Читать книгу: «Эрик Булатов рассказывает. Мемуары художника», страница 2
Коммунальная квартира
Довольно скоро нам освободили жилплощадь, и мы смогли жить уже в своей квартире в отдельной комнате, а со временем и остальные комнаты вернули. Эвакуированные из Ленинграда разъехались, а постоянные жильцы этой квартиры оставались, они никуда не делись. Самую большую комнату занимала семья бывшего слесаря Харитона Байковского. Он совершенно спился, за это его выгнали с работы. Харитон любил прихвастнуть: «Я слесарь первого разряда!» – или пятого, может быть, не помню, в общем, какого-то самого высокого. Харитон был не злой человек, но законченный пьяница. И они с женой, интеллигентно выражаясь, выясняли отношения, а реально по-настоящему дрались. У Байковских было два сына: Марат и Жан, названные в честь героев Французской революции. Из Марата в дальнейшем вырос бандит, а Жан стал мелким воришкой. Нас они особенно не трогали.
Однажды, правда, я чуть не убил этого Жана. Байковские, что называется, владели общей кухней и обедали там, заняв половину площади. Мы не возражали, потому что у них была одна комната на четверых. А у нас получалось три комнаты. Неловко выходило. И вот один раз Жан меня довел до бешенства. Дразнил, придирался. Я схватил тяжелый утюг и запустил в него. Если бы попал, убил бы, конечно. Утюг пролетел прямо над самым ухом мальчишки, но он увернулся и так испугался, что больше никогда ко мне не лез. В целом мы более или менее жили мирно. А слесарь Байковский любил пофилософствовать, порассуждать, например, об искусстве. Ему не нравились радиопередачи, и он говорил: «Все-таки художник – это гораздо лучше, чем композитор. Художник рисует корову: так уж, будьте любезны, четыре ноги, хвост, все как на самом деле. Без обмана. А то, понимаешь, передают целый вечер из Большого театра не пойми что, а потом говорят: «Снегу-у-урочка». Харитону, конечно, было невдомек, что существует абстрактное художественное изображение.

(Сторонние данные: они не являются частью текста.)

-- ==== Sys2Proof/Machine/Fields.lean ====
section
/-! DEFINITION. Every field of every register table of the spec: where it lies, its access code, level, function (R20)
and reset value. A field is the unit of register storage; reserved bits have no field and read as 0 (R8). -/

namespace Sys2Proof.Machine

/-- The access codes of R10. -/
inductive Acc where
  | ro | rw | w1c | w1s | wo | rwl | rwi
  deriving DecidableEq, Repr

/-- One field of a register, repeated `count` times at `stride` bytes from offset `base` of its block. -/
structure Fld where
  base   : Nat
  stride : Nat
  count  : Nat
  /-- Lowest bit inside the register. -/
  lo     : Nat
  wid    : Nat
  /-- The register is 64 bits wide. -/
  wide   : Bool
  acc    : Acc
  /-- Level E (R17). -/
  expert : Bool
  /-- Function of R20; 13 for a field of no function. -/
  fn     : Nat
  /-- Reset value (R9); 0 where the table's entry is a dash (log entry 1). -/
  reset  : Nat
  deriving DecidableEq, Repr
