/-- A TMUL in the multiply queue. -/
structure MulOp where
  seq    : Nat
  task   : Nat
  /-- The instruction word (R96). -/
  w      : Nat
  issued : Nat
  start  : Option Nat := none
  /-- Run-time rows and depth blocks (R107). -/
  rows   : Nat := 0
  kbs    : Nat := 0
  mode   : IMode := .bypass
  /-- Rate class 4, 8 or 16 (R79). -/
  cls    : Nat := 8
  /-- Buffer lines it reads, fixed at its start. -/
  lines  : List Nat := []
  /-- Cycle in which it released its lines (R101). -/
  released : Option Nat := none
  /-- Position of the examination: row, block, index of the next enabled column. -/
  er     : Nat := 0
  eb     : Nat := 0
  ec     : Nat := 0
  /-- Entry positions of a merge group or of a gather list. -/
  pos    : List (Nat × Nat × Bool) := []
  gpos   : Nat := 0
  /-- Operand pieces whose format faults have been counted. -/
  seen   : List Nat := []
  beyond : Bool := false
  /-- Cycle in which its examination ended. -/
  examEnd : Option Nat := none
  nextExam : Nat := 0
  /-- First cycle of its slice stage, and the column the spare serves in it (R80). -/
  stage  : Option Nat := none
  spareFor : Nat := 31
  /-- Pairs taken by each column in bypass mode (R88). -/
  taken  : List Nat := []
  /-- Cycle in which its last pair was taken. -/
  lastPair : Option Nat := none
  /-- An uncorrectable operand buffer read: every named cell takes NaN (R420). -/
  nan    : Bool := false
  deriving DecidableEq, Repr

/-- A complete line of a DRAIN: its bytes by offset, and the cycle from which its write may be requested (R133). -/
structure DLine where
  line  : Nat
  at_   : Nat
  bytes : SMap Nat
  deriving DecidableEq, Repr

/-- A DRAIN in the drain queue. -/
structure DrainOp where
  seq    : Nat
  task   : Nat
  /-- The instruction word (R97). -/
  w      : Nat
  issued : Nat
  /-- Empty drain of an empty task (R108). -/
  empty  : Bool := false
  start  : Option Nat := none
  rows   : Nat := 0
  cols   : Nat := 16
  /-- Scale entries read at the first D0, for the rows, the columns and the output vectors (R121). -/
  scales : Option (List Int × List Int × List Int) := none
  /-- Next row to pass D0, the earliest cycle for it. -/
  next   : Nat := 0
  nextCy : Nat := 0
  /-- Scaled values of the rows read so far, in row order, and rows whose statistics record is formed. -/
  vals   : List (List Num) := []
  statN  : Nat := 0
  /-- Output bytes and statistics bytes formed and not yet requested, by scratchpad byte address. -/
  out    : SMap Nat := []
  stat   : SMap Nat := []
  /-- Complete lines in request order. -/
  lines  : List DLine := []
  /-- Line writes requested and not granted. -/
  asked  : Nat := 0
  /-- Every planned row has passed D0. -/
  rowsDone : Bool := false
  lastD4 : Nat := 0
  deriving DecidableEq, Repr

/-- An instruction that has left its queue in cycle `cyc`: its place there is free from the next cycle on (R100). `kind` is 0 for an
OLOAD, 1 for a TMUL, 2 for a DRAIN. A TMUL keeps the buffer lines it releases in that cycle, and its rows, to the cycle's end
(R101, R103, R110). -/
structure Gone where
  kind  : Nat
  cyc   : Nat
  lines : List Nat := []
  set   : Nat := 0
  row0  : Nat := 0
  rows  : Nat := 0
  deriving DecidableEq, Repr

/-- One physical core (R78). -/
structure SparseCore where
  /-- Operand buffer of 4 KiB (R81). -/
  obuf   : Mem := []
  /-- Accumulator cells by (32 × set + row) × 16 + column (R114). -/
  acc    : SMap Cell := []
  tasks  : List CTask := []
  ibuf   : List ILine := []
  /-- Next instruction inside the head line. -/
  ipos   : Nat := 0
  nextIssue : Nat := 0
  nextFetch : Nat := 0
  seq    : Nat := 0
  loadQ  : List LoadOp := []
  mulQ   : List MulOp := []
  drainQ : List DrainOp := []
  /-- Pair queues by column (R87), and the first cycle in which each slice may take again (R79). -/
  pairs  : SMap (List Pair) := []
  cool   : SMap Nat := []
  /-- Accumulator writes in flight by column (R103). -/
  accW   : SMap (List AccWr) := []
  lastStart : Option Nat := none
  lastPair  : Option Nat := none
  lastExam  : Option Nat := none
  lastD0    : Option Nat := none
  lastReq   : Option Nat := none
  /-- Last cycle in which a slice took a pair, and in which a group waited on a full queue. -/
  took   : Option Nat := none
  /-- Instructions that left their queues in the last cycle in which one did. -/
  gone   : List Gone := []
  /-- Last cycle in which an OLOAD wrote each buffer line (R103). -/
  lineAt : SMap Nat := []
  /-- Instructions of an empty task passed over, and in which cycle (R108). -/
  passed : Nat × Nat := (0, 0)
  /-- Last cycle in which the drain path requested a line write. -/
  lastLine : Option Nat := none
  qfull  : Option Nat := none
  deriving DecidableEq, Repr

/-! ### The vector engine -/

/-- A vector load or store whose scratchpad requests are not all served (R184). -/
structure VMem where
  seq    : Nat
  task   : Nat
  /-- The instruction word (R180). -/
  w      : Nat
  issued : Nat
  /-- VL and the format word at issue. -/
  vl     : Nat
  fmt    : Option FmtWord := none
  /-- A load's active elements with the byte address of each, and whether it is the high nibble; none past line 4,095. -/
  elems  : List (Nat × Option (Nat × Bool)) := []
  /-- Inactive elements that the load sets to 0 (R185). -/
  zero   : List Nat := []
  /-- Lines still to be requested, with a store's bytes and byte mask. -/
  todo   : List (Nat × List (BitVec 8) × List Bool) := []
  /-- Requests that wait for their grant, and lines that have come back. -/
  asked  : Nat := 0
  got    : SMap (List (BitVec 8)) := []
  /-- Cycle of the last request. -/
  sentAt : Nat := 0
  deriving DecidableEq, Repr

Искусство людей интересовало только в связи с выходом разных партийных постановлений и по поводу музыки, и по поводу живописи. Правда, живопись разгромили раньше. А разбирались в то время в основном с музыкой, громили композитора Дмитрия Шостаковича.
Школа
Когда мы вернулись из эвакуации, то не знали, что в Москве есть специальная художественная школа. Меня отдали в обычную среднюю школу, но мне там не нравилось, и каждый год меня забирали и переводили в другую. Кстати, я стал хуже рисовать, потому что копировал уличные плакаты «Бей немцев», где героические военные бросали гранаты и стреляли. А еще я рисовал портреты наших великих полководцев: Суворова, Кутузова, Александра Невского. Я их копировал, срисовывал. Мне казалось, что это гораздо лучше, чем то, что я умею. И в результате вот эту безликую манеру я осваивал с удовольствием.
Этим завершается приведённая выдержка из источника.